5. **Log**: Round number, mutation type, score, keep/revert decision.
**Mutation types (pick one per round):**
| Type | Description |
|------|-------------|
| A | Add a constraint rule |
| B | Strengthen trigger/coverage |
| C | Add a concrete example |
| D | Tighten vague language |
| E | Improve error/edge case handling |
| F | Remove redundant content |
| G | Improve transitions |
| H | Expand a thin section |
| I | Add cross-reference |
| J | Adjust degree-of-freedom |
### Step 5 — Report Results
**After each batch (30 rounds):**
```
Batch N (rounds X-Y):
Best score: XX%
Mutations kept: N | Reverted: N
Most effective types: [list top 2-3]
Accumulated improvements: [summary]
Continue? (yes/stop)
```
**After full completion:**
- Original score vs. final score
- Top 3 most impactful mutations
- Final improved content (inline or diff)

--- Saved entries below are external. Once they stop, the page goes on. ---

-- ==== Sys2Proof/Machine/Collector.lean ====
section
/-!
DEFINITION. The meanings of the collector terminal's writes and reads and of the service port's timers (chapter 11).

Each request row is one write of that request's frame (R185): it goes to a receive slot, is taken as soon as it can be,
and its reply waits in a transmit slot for SERVICE_READ (log entry 23).
-/

namespace Sys2Proof.Machine

/-- A frame written to the part, which answers its address only while it runs and no restore sequence does (R185). -/
def State.serviceWritten (s : State) (f : ServiceFrame) : State :=
  if s.servicePowered then s.finish (s.serviceFrameIn f) else s

/-- SERVICE_WRITE (R185): the frame that the bytes spell. -/
def execServiceWrite (bytes : List Byte) (s : State) : Host.Outcome State Fault Refusal :=
  .next (s.serviceWritten (serviceFrame bytes))

/-- SERVICE_READ (R185). -/
def execServiceRead (s : State) : Host.Outcome State Fault Refusal :=
  .next (if s.servicePowered then s.finish s.serviceReadOut else s)

/-- SERVICE_FRAME_REFUSED (R185): a write that fails a check, answered with its type as received. -/
def execServiceFrameRefused (bytes : List Byte) (s : State) : Host.Outcome State Fault Refusal :=
  .next (s.serviceWritten (.malformed (bytes.headD 0)))

/-- LOGIN (R186, R187). -/
def execLogin (index : Fin 8) (code : Code) (s : State) : Host.Outcome State Fault Refusal :=
  .next (s.serviceWritten (.login index code))

/-- READ_TOTALS (R186, R189). -/
def execReadTotals (s : State) : Host.Outcome State Fault Refusal := .next (s.serviceWritten .readTotals)

/-- READ_HISTORY (R186, R189). -/
def execReadHistory (index : Byte) (s : State) : Host.Outcome State Fault Refusal :=
  .next (s.serviceWritten (.readHistory index))

/-- READ_EVENTS (R134, R186, R189). -/
def execReadEvents (position : Byte) (s : State) : Host.Outcome State Fault Refusal :=
  .next (s.serviceWritten (.readEvents position))

/-- CLOSE_PERIOD (R186, R190). -/
def execClosePeriod (s : State) : Host.Outcome State Fault Refusal := .next (s.serviceWritten .closePeriod)

/-- LOGOUT (R186, R188). -/
def execLogout (s : State) : Host.Outcome State Fault Refusal := .next (s.serviceWritten .logout)

/-- SESSION_TIMER_EXPIRY (R188). -/
def execSessionTimerExpiry (s : State) : Host.Outcome State Fault Refusal :=
  .next (s.onExpiry s.service.sessionTimer fun s => s.endSession.dropHeldClose.pumpAll)

/-- LOCKOUT_EXPIRY (R187). -/
def execLockoutExpiry (s : State) : Host.Outcome State Fault Refusal :=
  .next (s.onExpiry s.service.lockoutTimer fun s =>
    ((s.modService fun p => { p with lockoutTimer := none }).modConfig fun c => { c with lockout := false }).markSince s
      .config)

end Sys2Proof.Machine
end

- File path (skill mode only)
---
## Mutation Strategy Reference
**High-impact, low-risk changes:**
- Adding explicit constraints where the content is vague
- Expanding coverage to cover edge cases
- Adding concrete examples to abstract instructions
- Tightening soft language ("try to" → "must")
**Avoid in one round:**
- Large rewrites of entire sections
- Multiple unrelated changes at once
- Changing fundamental scope or purpose
See `references/mutation_strategies.md` for the full strategy guide.
---
## Mode Selection Quick Reference
| User says | Mode |
|-----------|------|
| "optimize [skill]" / "autoresearch [skill]" | Skill |
| "optimize this prompt" / "improve my prompt" | Prompt |
| "polish this article" / "improve this article" | Article |
| "optimize this document" | Article |
Default to **Prompt mode** if the input is a text string without a skill path.